What American Workers Need is Re-Training, not False Promises

Dear Mr. Trump,

Let me start by confessing that I was an ardent supporter of Hillary Clinton for a variety of reasons and have spent the last several months in dismay and depression about the results of the Presidential election. I still cannot believe that blue collar Americans, especially in the so-called “rust belt”, voted for someone representing a party that has a long history of not doing anything for them. Clearly blue collar whites, in particular, feel that the Democratic Party has also not done anything for them over the past several decades. What they all see in you is a fresh face from outside the political system who can make [manufacturing in] “America Great Again.” I hope you don’t disappoint the lower-middle and working-class voters who are counting on you.

For starters, you should know that manufacturing in the United States is actually doing quite well, thank you, not the least bit because the Obama administration actually saved the automobile industry in the face of opposition from the Republicans. Since 1999, manufacturing in the U.S. has actually been growing and according to a recent article in Fortune magazine based on research by Deloitte and the Council on Competitiveness, the U.S. is expected to surpass China as the number 1 country for manufacturing by 2020. In 2015, manufacturers contribute about $2.17 trillion to the U.S. economy and accounted for 12.1 percent of GDP. This is a 27.6% increase in just over 5 years. There are currently 12.3 million manufacturing workers in the U.S. accounting for about 9% of the workforce.

Those who work in manufacturing in the U.S. do quite well. According to the National Association of Manufacturers, manufacturing workers earned on-the-average $81,289 annually including pay and benefits. The average wage rate is $26/hour much higher than both the current minimum wage and what is being proposed. Although my union friends will not like to hear this, the reason for this very high wage rates is primarily because technology has made U.S. manufacturing much more productive than before. According to NASM, output per hour for all workers in manufacturing has increased by more than 2.5 times since 1987. U.S. manufacturing is becoming smarter every day and there is a yawning skills gap that is one of the primary reasons for the level of unemployment in the former “rust belt”. (Parenthetically, even the concept of a “rust” belt does not make any sense in describing modern manufacturing in the United States.)

Over the next decade, according to NAM nearly 3½ million manufacturing jobs will be needed and 2 million of these are going to go unfilled because of the skills gap. Other research has quoted that in 2016 there will be twice as many unemployed manufacturing workers for each open position because of this miss-match. It may surprise you to know from a recent Wall Street Journal article by Anna Louise Sussman that in 2000, 53% of manufacturing workers had no education past high school, and by 2015 that share had fallen 9 percentage points while the share with college or graduate degrees had increased by 8 points. She also highlighted a Georgetown University study that showed that in 2016, college educated workers for the first time outnumbered workers with a high-school diploma or less.

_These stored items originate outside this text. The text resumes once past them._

/-- CAPTURE_TO_MEMORY begins (R244): its checks and its buffer. -/
def State.captureToMemory (c : Cmd) (s : State) : State :=
  let mask := c.n 0 + 2 ^ 32 * c.n 1
  let start := c.n 3 + 2 ^ 32 * c.n 4
  if 2 ^ 56 ≤ mask ∨ mask = 0 ∨ 16 < (chainsOf mask).length ∨ c.n 2 = 0 then
    s.finish c.seat c.tag Status.badParam
  else if 4 ≤ s.measure.c2m.length then s.finish c.seat c.tag Status.busy
  else match s.chainsFault mask false with
    | some e => s.finish c.seat c.tag e
    | none =>
      match s.newBuffer c.seat (c.n 2) with
      | none => s.finish c.seat c.tag Status.noCapacity
      | some (h, s) =>
        let q : C2m := {
          seat := c.seat, tag := c.tag, ring := c.flag 0, measure := c.flag 1, mask := mask,
          size := c.n 2, start := if start = 2 ^ 64 - 1 then none else some start, handle := h }
        let s := { s with measure := { s.measure with c2m := s.measure.c2m ++ [q] } }
        let s := s.set .capture Reg.Capture.C2M_ACTIVE s.measure.c2m.length
        if q.measure then s.chainService mask true false else s

def execCaptureToMemory (seat tag : Nat) (s : State) : Res :=
  settle (s.command seat tag 0x38 State.captureToMemory)

/-- Recording begins: at the named sample, or at a block boundary if none is named or it has passed, after any change of
R237 (R245). -/
def execC2mStart (seat tag : Nat) (s : State) : Res :=
  let qs := s.measure.c2m.map (fun q =>
    if q.seat = seat ∧ q.tag = tag ∧ !q.on ∧
        (q.start = some s.render.rsi ∨ (q.start.getD 0 ≤ s.render.rsi ∧ s.render.rsi % s.blockSize = 0)) ∧
        (!q.measure || (chainsOf q.mask).all (fun c => (s.chain c).phase = .settled && (s.chain c).linear))
    then { q with on := true, from_ := s.render.rsi } else q)
  settle { s with measure := { s.measure with c2m := qs } }

/-- A capture ends: its completion, and its chains leave MEASURE (R244, R245). -/
def State.c2mEnd (s : State) (q : C2m) (status : Nat) : State :=
  let s := { s with measure := { s.measure with c2m := s.measure.c2m.filter (fun r => r.seat ≠ q.seat || r.tag ≠ q.tag) } }
  let s := s.set .capture Reg.Capture.C2M_ACTIVE s.measure.c2m.length
  let s := if q.measure then s.chainService q.mask false false else s
  let s := s.event .capture 2
  if q.ring then s.finish q.seat q.tag status q.handle q.oldest
  else s.finish q.seat q.tag status q.pos q.handle

/-- A one-shot buffer is full, or a cancelled capture reaches the next boundary (R244, R245). -/
def execC2mDone (seat tag : Nat) (s : State) : Res :=
  match s.measure.c2m.find? (fun q => q.seat = seat && q.tag = tag) with
  | none => settle s
  | some q =>
    let asked := ((s.cmdOf seat tag).map (·.cancel.isSome)).getD false
    if asked ∧ s.render.rsi % s.blockSize = 0 then settle (s.c2mEnd q Status.cancelled)
    else if q.cancelled ∨ (!q.ring ∧ q.pos = q.size) then settle (s.c2mEnd q Status.ok)
    else settle s

/-! Generators (R246) -/

/-- The exponents of the MLS polynomials besides the order. -/
def mlsTaps (order : Nat) : List Nat :=
  match order with
  | 10 => [7] | 11 => [9] | 12 => [11, 10, 4] | 13 => [12, 11, 8] | 14 => [13, 12, 2] | 15 => [14]
  | _ => [15, 13, 4]

/-- The first n + 1 bits of the sequence, newest first: the register starts with every bit 1. -/
def mlsBits (order : Nat) (taps : List Nat) : Nat → List Bool
  | 0 => List.replicate order true
  | n + 1 =>
    let w := mlsBits order taps n
    (taps.foldl (fun b t => b ^^ w.getD (t - 1) false) (w.getD (order - 1) false)) :: w.take (order - 1)

/-- Bit n of the MLS: the bit shifted out of the register. -/
def mlsBit (order n : Nat) : Bool :=
  let taps := if Config.mlsReciprocal then (mlsTaps order).map (order - ·) else mlsTaps order
  (mlsBits order taps (n % (2 ^ order - 1))).getD (order - 1) false

/-- An excitation's sample n, Q1.31, from its parameters (R246, R250). -/
def excitation (fs type level f1 f2 length seed fade n : Nat) : Int :=
  satQ31 (match type with
  | 1 => sineAt level f1 fs n
  | 2 => clampInt (-(8 * level : Nat)) (8 * level : Nat) (Config.pink level (if seed = 0 then 1 else seed) n)
  | 3 => if mlsBit length n then (8 * level : Nat) else -((8 * level : Nat) : Int)
  | 4 => sweepAt level f1 f2 length fade fs (n % 2 ^ length)
  | _ => 0)

/-- The period of a generator in samples, for POS; 0 where it has none. -/
def genPeriod (type length : Nat) : Nat :=
  match type with
  | 3 => 2 ^ length - 1
  | 4 => 2 ^ length
  | _ => 0

/-- A generator at sample `i`: RUN starts it from phase 0 at its apply sample. -/
def State.genStep (s : State) (g i : Nat) : State :=
  let f := fun x => s.fldAt .measure x i
  let e := Map.get ({} : GenEngine) g s.measure.gens
  let run := f (Reg.Measure.GEN_CTRL_RUN g) ≠ 0 && f (Reg.Measure.GEN_CTRL_TYPE g) ≠ 0
  if !run then
    if e.start.isNone then s
    else { s with measure := { s.measure with gens := s.measure.gens.put {} g {} } }
  else
    let st := e.start.getD i
    let n := i - st
    let len := f (Reg.Measure.GEN_LENGTH g)
    let y := excitation s.fs (f (Reg.Measure.GEN_CTRL_TYPE g)) (f (Reg.Measure.GEN_LEVEL g))
      (f (Reg.Measure.GEN_F1 g)) (f (Reg.Measure.GEN_F2 g)) len (f (Reg.Measure.GEN_SEED g))
      (s.rampSamples (f (Reg.Measure.GEN_FADE g))) n
    let p := genPeriod (f (Reg.Measure.GEN_CTRL_TYPE g)) len
    let s := { s with measure := { s.measure with gens := s.measure.gens.put {} g { e with start := some st } } }
    (s.putSample { type := 5, unit := g } i y).set .measure (Reg.Measure.GEN_POS g) (if p = 0 then n else n % p)

/-- Every generator over block `b`. -/
def State.genBlock (s : State) (b : Nat) : State :=
  (s.blockSamples b).foldl (fun s i => (List.range 16).foldl (fun s g => s.genStep g i) s) s

end Sys2Proof.Machine
end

So, my dear President, one of the most important things you can do help blue-collar America and fulfill your campaign promise to Make America Great Again is to invest in skills development education in a massive but nuanced way. It needs to be massive because currently skills development is being done in a piecemeal fashion, industry-by-industry, and on an as-needed basis and there is neither economies-of-scale with this approach nor does it make a dent in the need for future American manufacturing. It also has to be nuanced because what is needed is not an over-arching education policy but a set of government directed (or subsidized) investments in technical and digital skills development for future American manufacturing. We have heard for the past couple of decades about how American is falling behind in STEM education and why there needs to be investment in secondary and higher education to stem this decline (pun intended). What is really needed is to invest in community colleges and technical institutes that will help retrain all blue collar workers, regardless of gender, race, color, religion or sexual orientation, and ensure that they have the skills to cope with the digital revolution that has become an integral part of global manufacturing.

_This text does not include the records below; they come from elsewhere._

/-! Latch-off and recovery (R282 to R286) -/

/-- 1 s in media sample strobes. -/
def State.second (s : State) : Nat := s.fs

/-- A channel latches off (R283, R285): `cause` is CURRENT 1, FAULT_PIN 2 or SENSE 3. -/
def State.latch (s : State) (k cause : Nat) : State :=
  let e := s.psOf k
  let en := s.bit (.ps k) Reg.Ps.RETRY_EN
  let left := s.fld (.ps k) Reg.Ps.ATTEMPTS < s.fld (.ps k) Reg.Ps.RETRY_MAX
  let st := if en && left then PsState.retryWait else .latched
  let e := { e.stopped st with
    waitEnd := s.render.tick + s.fld (.ps k) Reg.Ps.RETRY_DELAY * s.second / 10 }
  let s := (s.setPs k e).set (.ps k) Reg.Ps.LATCH_CAUSE cause
  let s := (s.set64 (.ps k) Reg.Ps.LATCHED_AT_LO Reg.Ps.LATCHED_AT_HI (s.render.rsi + 1)).count (.ps k) Reg.Ps.LATCH_COUNT
  let s := (s.event (.ps k) 0).psRecovery k true
  if en && !left then s.event (.ps k) 7 else s

/-- A limit action in the carrier period under way (R282, R283). -/
def State.limitAction (s : State) (k : Nat) (current : Bool) : State :=
  let e := s.psOf k
  if !e.switching then s
  else
    let s := (s.set (.ps k) Reg.Ps.LIMITING 1).event (.ps k) 1
    if e.limitNow then s.setPs k { e with freewheel := true }
    else
      let n := s.fld (.ps k) Reg.Ps.CONSEC + 1
      let s := (s.setPs k { e with limitNow := true, freewheel := true }).set (.ps k) Reg.Ps.CONSEC (min n 32)
      let s := s.count (.ps k) Reg.Ps.LIMIT_COUNT
      if 32 ≤ n then (let cause := if current then 1 else 2
        (s.latch k cause).tellPeer (.latch k cause)) else s

/-- `i` is i_f at a sense edge, in 64ths of its range: -32 to 32 (R278). -/
def execLimitAction (k : Nat) (i : Int) (s : State) : Res :=
  let m := absNat i * 1024
  let s := if k < s.model.pss then s.peak (.ps k) Reg.Ps.I_PEAK m else s
  settle (if k < s.model.pss ∧ s.fld (.ps k) Reg.Ps.ILIM < m then s.limitAction k true else s)

/-- PSk_FAULT_B falls, or rises again. -/
def execFaultPinLow (k : Nat) (low : Bool) (s : State) : Res :=
  if s.model.pss ≤ k then settle s
  else
    let s := s.setPs k { s.psOf k with faultPin := low }
    settle (if low then s.limitAction k false else s)

/-- The sense bitstream has made no transition for 64 sense periods, or makes one again: a running
channel latches at once (R278, R283). -/
def execStuckSense (k : Nat) (on : Bool) (s : State) : Res :=
  if s.model.pss ≤ k then settle s
  else
    let e := s.psOf k
    let s := s.setPs k { e with stuck := on }
    settle (if on && e.runs then ((s.latch k 3).event (.ps k) 3).tellPeer (.latch k 3) else s)

/-- The conditions of R284 besides STATE. -/
def State.mayRecover (s : State) (k : Nat) : Bool :=
  let e := s.psOf k
  !e.faultPin && !e.stuck && (s.out (s.psSource k)).prot.therm ≠ .shutdown

/-- A write of CTRL.RECOVER (R284). -/
def State.recover (s : State) (k : Nat) : State :=
  let e := s.psOf k
  if (e.state = .latched ∨ e.state = .retryWait) ∧ s.mayRecover k then
    (let s := (s.set (.ps k) Reg.Ps.ATTEMPTS 0).psStart k .recovering
     if s.lockPri then s.tellPeer (.recover k) else s)
  else s.event (.ps k) 6

def execRecover (k : Nat) (s : State) : Res := settle (if k < s.model.pss then s.recover k else s)

/-- RETRY_WAIT ends (R285). -/
def execRetryWaitEnd (k : Nat) (s : State) : Res :=
  let e := s.psOf k
  if e.state = .retryWait ∧ e.waitEnd ≤ s.render.tick then
    let s := s.countSat (.ps k) Reg.Ps.ATTEMPTS
    if s.mayRecover k then settle (s.psStart k .recovering)
    else if s.fld (.ps k) Reg.Ps.ATTEMPTS < s.fld (.ps k) Reg.Ps.RETRY_MAX then
      settle (s.setPs k { e with waitEnd := s.render.tick + s.fld (.ps k) Reg.Ps.RETRY_DELAY * s.second / 10 })
    else settle ((s.setPs k { e with state := .latched }).event (.ps k) 7)
  else settle s

/-- The fade-in of a recovering channel ends (R284). -/
def execRecovered (k : Nat) (s : State) : Res :=
  let e := s.psOf k
  if e.state = .recovering ∧ e.feeding ∧ e.feed.start + e.feed.n ≤ s.render.rsi + 1 then
    settle (((s.setPs k { e with state := .running, cleanFrom := some s.render.tick }).event (.ps k) 5).psRecovery k false)
  else settle s

/-- 60 s of RUNNING without a latch-off (R285). -/
def execAttemptsClear (k : Nat) (s : State) : Res :=
  let e := s.psOf k
  match e.cleanFrom with
  | some t =>
    if e.state = .running ∧ t + 60 * s.second ≤ s.render.tick then settle (s.set (.ps k) Reg.Ps.ATTEMPTS 0)
    else settle s
  | none => settle s

/-! The modulator (R273 to R277) -/

/-- The VALID render-rate AUX chain that SUPPLY[g].CHAIN names. -/
def State.supplyChain (s : State) (g : Nat) : Option Nat :=
  let c := s.fld .psGlobal (Reg.PsGlobal.SUPPLY_CHAIN g)
  if 48 ≤ c ∧ c < 56 ∧ s.chainCarries c ∧ s.renderRate c then some c else none

/-- V_sup of a group in 2^-16 V, with or without feed-forward (R276). -/
def State.supply (s : State) (g : Nat) (ff : Bool) : Int :=
  match s.supplyChain g with
  | some c =>
    if ff then roundOpen (s.sample { type := 6, unit := c } (((s.chain c).marks.head?.map (·.1)).getD 0) * s.fld .psGlobal (Reg.PsGlobal.SUPPLY_SCALE g)) (2 ^ 31)
    else s.fld .psGlobal (Reg.PsGlobal.SUPPLY_NOMINAL g)
  | none => s.fld .psGlobal (Reg.PsGlobal.SUPPLY_NOMINAL g)

/-- The modulation index of a half-period, and whether it was limited (R276); at a supply of 0 V the quotient has no value. -/
def modIndex (y vfs vsup mmax : Int) : Int × Bool :=
  if vsup = 0 then (clampInt (-mmax) mmax (Config.zeroSupply y vfs), true)
  else
    let m := roundOpen (y * vfs) vsup
    (clampInt (-mmax) mmax m, m < -mmax || mmax < m)

/-- The count below which a leg's high side is on (R275). -/
def legCount (m : Int) : Nat := (roundDiv (2000 * (2 ^ 31 + m)) (2 ^ 32)).toNat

Even if you heed this advice and decide to make a big push in manufacturing skills development, you will be confronted with two significant challenges dealing with blue-collar America. First is that most of them are loathe to move to states where manufacturing is actually thriving. Thus the technical schools and community colleges that will provide this education will have to be located close to where the blue collar communities are, especially in the traditional blue states that voted for you this time around, but may not vote Republican again. You will soon come to the realization that all government directed funding goes to places that members of Congress favor. You will have to hold firm against your Republican Party friends and ensure that the funding actually goes to where it is most effective. The second challenge is to change the mindset of the blue-collar communities that have grown up in a culture that eschews education and thinks of anyone with more that a high-school diploma is an “elitist”. Your campaign took advantage of this ignorant mentality but now that you have the bully-pit of the Presidency, you need to use it to exhort everyone in the blue-collar community to “get back to school” and get re-trained for those jobs that will pay them two and three times minimum wage.

And another thing, you may also want to tone down your anti-trade tirades. In 2015, the U.S. manufactured goods exports were $1.317 trillion and we enjoyed a $12.7 billion manufacturing trade surplus with its trade agreement partners, both contributing significantly to manufacturing employment.